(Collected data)
-- ==== Sys2Proof/Machine/Crypto.lean ====
section
/-! DEFINITION. The checks and digests the module computes: CRC-32C, SHA-384 (FIPS 180-4) and the
ECDSA P-384 verification of FIPS 186-5 (R66, R430, R431). All are plain functions of bytes. -/

namespace Sys2Proof.Machine

/-! ### CRC-32C -/

/-- One bit of the reflected CRC-32C (polynomial 0x1EDC_6F41, reflected 0x82F6_3B78). -/
def crcBit (c : Nat) : Nat := if c % 2 == 1 then (c / 2).xor 0x82F63B78 else c / 2

/-- `n` bits of the CRC. -/
def crcBits : Nat → Nat → Nat
  | 0, c => c
  | n + 1, c => crcBits n (crcBit c)

/-- The CRC register after a byte string. -/
def crcFold : Nat → List Byte → Nat
  | c, [] => c
  | c, b :: bs => crcFold (crcBits 8 (c.xor b.toNat)) bs

/-- CRC-32C of a byte string (R284, R299, R385): initial value and final inversion all ones. -/
def crc32c (bs : List Byte) : W32 := BitVec.ofNat 32 ((crcFold 0xFFFFFFFF bs).xor 0xFFFFFFFF)

/-! ### SHA-384 -/

/-- The low `n` words of 64 bits of a number, most significant first. -/
def wordsOf : Nat → Nat → List W64
  | 0, _ => []
  | n + 1, v => wordsOf n (v / 2 ^ 64) ++ [BitVec.ofNat 64 v]

/-- The round constants of SHA-384 (FIPS 180-4), sixteen to a number. -/
def shaTable : List Nat := [
  0x428a2f98d728ae227137449123ef65cdb5c0fbcfec4d3b2fe9b5dba58189dbbc3956c25bf348b53859f111f1b605d019923f82a4af194f9bab1c5ed5da6d8118d807aa98a303024212835b0145706fbe243185be4ee4b28c550c7dc3d5ffb4e272be5d74f27b896f80deb1fe3b1696b19bdc06a725c71235c19bf174cf692694,
  0xe49b69c19ef14ad2efbe4786384f25e30fc19dc68b8cd5b5240ca1cc77ac9c652de92c6f592b02754a7484aa6ea6e4835cb0a9dcbd41fbd476f988da831153b5983e5152ee66dfaba831c66d2db43210b00327c898fb213fbf597fc7beef0ee4c6e00bf33da88fc2d5a79147930aa72506ca6351e003826f142929670a0e6e70,
  0x27b70a8546d22ffc2e1b21385c26c9264d2c6dfc5ac42aed53380d139d95b3df650a73548baf63de766a0abb3c77b2a881c2c92e47edaee692722c851482353ba2bfe8a14cf10364a81a664bbc423001c24b8b70d0f89791c76c51a30654be30d192e819d6ef5218d69906245565a910f40e35855771202a106aa07032bbd1b8,
  0x19a4c116b8d2d0c81e376c085141ab532748774cdf8eeb9934b0bcb5e19b48a8391c0cb3c5c95a634ed8aa4ae3418acb5b9cca4f7763e373682e6ff3d6b2b8a3748f82ee5defb2fc78a5636f43172f6084c87814a1f0ab728cc702081a6439ec90befffa23631e28a4506cebde82bde9bef9a3f7b2c67915c67178f2e372532b,
  0xca273eceea26619cd186b8c721c0c207eada7dd6cde0eb1ef57d4f7fee6ed17806f067aa72176fba0a637dc5a2c898a6113f9804bef90dae1b710b35131c471b28db77f523047d8432caab7b40c724933c9ebe0a15c9bebc431d67c49c100d4c4cc5d4becb3e42b6597f299cfc657e2a5fcb6fab3ad6faec6c44198c4a475817]

/-- The 80 round constants of SHA-384. -/
def shaK : List W64 := (shaTable.map (wordsOf 16)).flatten

/-- The eight working words of SHA-384. -/
structure Sha where
  a : W64
  b : W64
  c : W64
  d : W64
  e : W64
  f : W64
  g : W64
  h : W64
deriving DecidableEq, Repr

/-- The working words held in a number, `a` in its top word. -/
def Sha.ofNat (v : Nat) : Sha :=
  let w := fun i => BitVec.ofNat 64 (v / 2 ^ (64 * (7 - i)))
  { a := w 0, b := w 1, c := w 2, d := w 3, e := w 4, f := w 5, g := w 6, h := w 7 }

/-- The initial hash value of SHA-384. -/
def Sha.init : Sha := Sha.ofNat
  0xcbbb9d5dc1059ed8629a292a367cd5079159015a3070dd17152fecd8f70e593967332667ffc00b318eb44a8768581511db0c2e0d64f98fa747b5481dbefa4fa4

/-- One round with schedule word `w` and constant `k`. -/
def Sha.round (s : Sha) (k w : W64) : Sha :=
  let e1 := s.e.rotateRight 14 ^^^ s.e.rotateRight 18 ^^^ s.e.rotateRight 41
  let ch := (s.e &&& s.f) ^^^ (~~~s.e &&& s.g)
  let t1 := s.h + e1 + ch + k + w
  let a0 := s.a.rotateRight 28 ^^^ s.a.rotateRight 34 ^^^ s.a.rotateRight 39
  let maj := (s.a &&& s.b) ^^^ (s.a &&& s.c) ^^^ (s.b &&& s.c)
  ⟨t1 + (a0 + maj), s.a, s.b, s.c, s.d + t1, s.e, s.f, s.g⟩

/-- The rounds of one block: the last 16 schedule words are kept, oldest first. -/
def Sha.rounds : List W64 → List W64 → Sha → Sha
  | k :: ks, w :: ws, s =>
    let w14 := ws.getD 13 0
    let w1 := ws.getD 0 0
    let s1 := w14.rotateRight 19 ^^^ w14.rotateRight 61 ^^^ (w14 >>> 6)
    let s0 := w1.rotateRight 1 ^^^ w1.rotateRight 8 ^^^ (w1 >>> 7)
    let next := s1 + ws.getD 8 0 + s0 + w
    Sha.rounds ks (ws ++ [next]) (s.round k w)
  | _, _, s => s

def Sha.add (s t : Sha) : Sha :=
  ⟨s.a + t.a, s.b + t.b, s.c + t.c, s.d + t.d, s.e + t.e, s.f + t.f, s.g + t.g, s.h + t.h⟩

/-- The big-endian number a byte string spells. -/
def beNat (bs : List Byte) : Nat := bs.foldl (fun v b => v * 256 + b.toNat) 0

/-- The `n` bytes of `v`, most significant first. -/
def beBytes (n v : Nat) : List Byte := (leBytes n v).reverse

/-- One 128-byte block. -/
def Sha.block (s : Sha) (bs : List Byte) : Sha :=
  let ws := (List.range 16).map fun i => BitVec.ofNat 64 (beNat ((bs.drop (8 * i)).take 8))
  s.add (Sha.rounds shaK ws s)

/-- `n` blocks of a padded message. -/
def Sha.blocks : Nat → List Byte → Sha → Sha
  | 0, _, s => s
  | n + 1, bs, s => Sha.blocks n (bs.drop 128) (s.block (bs.take 128))

/-- The SHA-384 digest of a byte string, big-endian. -/
def sha384 (m : List Byte) : Nat :=
  let z := (239 - m.length % 128) % 128
  let p := m ++ [0x80#8] ++ List.replicate z 0#8 ++ beBytes 16 (8 * m.length)
  let s := Sha.blocks (p.length / 128) p Sha.init
  (((((s.a.toNat * 2 ^ 64 + s.b.toNat) * 2 ^ 64 + s.c.toNat) * 2 ^ 64 + s.d.toNat) * 2 ^ 64
    + s.e.toNat) * 2 ^ 64 + s.f.toNat)

/-! ### ECDSA over P-384 -/

/-- The field prime, the curve coefficient b, the order and the base point of P-384. -/
def ecP : Nat := 2 ^ 384 - 2 ^ 128 - 2 ^ 96 + 2 ^ 32 - 1
def ecB : Nat := 0xb3312fa7e23ee7e4988e056be3f82d19181d9c6efe8141120314088f5013875ac656398d8a2ed19d2a85c8edd3ec2aef
def ecN : Nat := 0xffffffffffffffffffffffffffffffffffffffffffffffffc7634d81f4372ddf581a0db248b0a77aecec196accc52973
def ecGx : Nat := 0xaa87ca22be8b05378eb1c71ef320ad746e1d3b628ba79b9859f741e082542a385502f25dbf55296c3a545e3872760ab7
def ecGy : Nat := 0x3617de4a96262c6f5d9e98bf9292dc29f8f41dbd289a147ce9da3113b5f0b8c00a60b1ce1d7e819d7a431d7c90ea0e5f

/-- `b ^ e` modulo `m`, over the low `k` bits of `e`. -/
def powMod (m : Nat) : Nat → Nat → Nat → Nat
  | 0, _, _ => 1 % m
  | k + 1, b, e =>
    let r := powMod m k (b * b % m) (e / 2)
    if e % 2 == 1 then r * b % m else r

/-- The inverse modulo a 384-bit prime. -/
def invMod (m a : Nat) : Nat := powMod m 384 a (m - 2)

/-- A point of the curve in Jacobian coordinates; z = 0 is the point at infinity. -/
structure EcPoint where
  x : Nat
  y : Nat
  z : Nat
deriving DecidableEq, Repr

def EcPoint.zero : EcPoint := ⟨1, 1, 0⟩

def subMod (m a b : Nat) : Nat := (a + m - b % m) % m

/-- The double of a point (a = −3). -/
def EcPoint.dbl (p : EcPoint) : EcPoint :=
  if p.z == 0 || p.y == 0 then .zero
  else
    let zz := p.z * p.z % ecP
    let s := 4 * (p.x * (p.y * p.y % ecP) % ecP) % ecP
    let m := 3 * (subMod ecP p.x zz * ((p.x + zz) % ecP) % ecP) % ecP
    let x := subMod ecP (m * m % ecP) (2 * s)
    let y4 := (p.y * p.y % ecP) * (p.y * p.y % ecP) % ecP
    ⟨x, subMod ecP (m * subMod ecP s x % ecP) (8 * y4), 2 * (p.y * p.z % ecP) % ecP⟩

/-- The sum of two points. -/
def EcPoint.add (p q : EcPoint) : EcPoint :=
  if p.z == 0 then q
  else if q.z == 0 then p
  else
    let z1 := p.z * p.z % ecP
    let z2 := q.z * q.z % ecP
    let u1 := p.x * z2 % ecP
    let u2 := q.x * z1 % ecP
    let s1 := p.y * (q.z * z2 % ecP) % ecP
    let s2 := q.y * (p.z * z1 % ecP) % ecP
    if u1 == u2 then (if s1 == s2 then p.dbl else .zero)
    else
      let h := subMod ecP u2 u1
      let r := subMod ecP s2 s1
      let hh := h * h % ecP
      let hhh := h * hh % ecP
      let v := u1 * hh % ecP
      let x := subMod ecP (subMod ecP (r * r % ecP) hhh) (2 * v)
      ⟨x, subMod ecP (r * subMod ecP v x % ecP) (s1 * hhh), h * (p.z * q.z % ecP) % ecP⟩

/-- `k` times a point, over the low `n` bits of `k`. -/
def EcPoint.mul : Nat → Nat → EcPoint → EcPoint
  | 0, _, _ => .zero
  | n + 1, k, p =>
    let r := EcPoint.mul n (k / 2) p.dbl
    if k % 2 == 1 then r.add p else r

/-- Whether (r, s) is a signature of a 384-bit digest by the key with coordinates x, y (FIPS 186-5).
A key that is no point of the curve verifies nothing. -/
def ecdsaVerify (x y digest r s : Nat) : Bool :=
  if r == 0 || s == 0 || r ≥ ecN || s ≥ ecN then false
  else if x ≥ ecP || y ≥ ecP then false
  else if y * y % ecP != (x * x % ecP * x + 3 * (ecP - x) + ecB) % ecP then false
  else
    let w := invMod ecN s
    let p := (EcPoint.mul 384 (digest * w % ecN) ⟨ecGx, ecGy, 1⟩).add
      (EcPoint.mul 384 (r * w % ecN) ⟨x, y, 1⟩)
    if p.z == 0 then false
    else
      let zi := invMod ecP p.z
      p.x * (zi * zi % ecP) % ecP % ecN == r

end Sys2Proof.Machine
end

Activity:
Copy the line containing "let r := subMod ecP s2 s1" and every line after it, through the last line of the records. Include nothing else.

Solution to this problem:
      let r := subMod ecP s2 s1
      let hh := h * h % ecP
      let hhh := h * hh % ecP
      let v := u1 * hh % ecP
      let x := subMod ecP (subMod ecP (r * r % ecP) hhh) (2 * v)
      ⟨x, subMod ecP (r * subMod ecP v x % ecP) (s1 * hhh), h * (p.z * q.z % ecP) % ecP⟩

/-- `k` times a point, over the low `n` bits of `k`. -/
def EcPoint.mul : Nat → Nat → EcPoint → EcPoint
  | 0, _, _ => .zero
  | n + 1, k, p =>
    let r := EcPoint.mul n (k / 2) p.dbl
    if k % 2 == 1 then r.add p else r

/-- Whether (r, s) is a signature of a 384-bit digest by the key with coordinates x, y (FIPS 186-5).
A key that is no point of the curve verifies nothing. -/
def ecdsaVerify (x y digest r s : Nat) : Bool :=
  if r == 0 || s == 0 || r ≥ ecN || s ≥ ecN then false
  else if x ≥ ecP || y ≥ ecP then false
  else if y * y % ecP != (x * x % ecP * x + 3 * (ecP - x) + ecB) % ecP then false
  else
    let w := invMod ecN s
    let p := (EcPoint.mul 384 (digest * w % ecN) ⟨ecGx, ecGy, 1⟩).add
      (EcPoint.mul 384 (r * w % ecN) ⟨x, y, 1⟩)
    if p.z == 0 then false
    else
      let zi := invMod ecP p.z
      p.x * (zi * zi % ecP) % ecP % ecN == r

end Sys2Proof.Machine
end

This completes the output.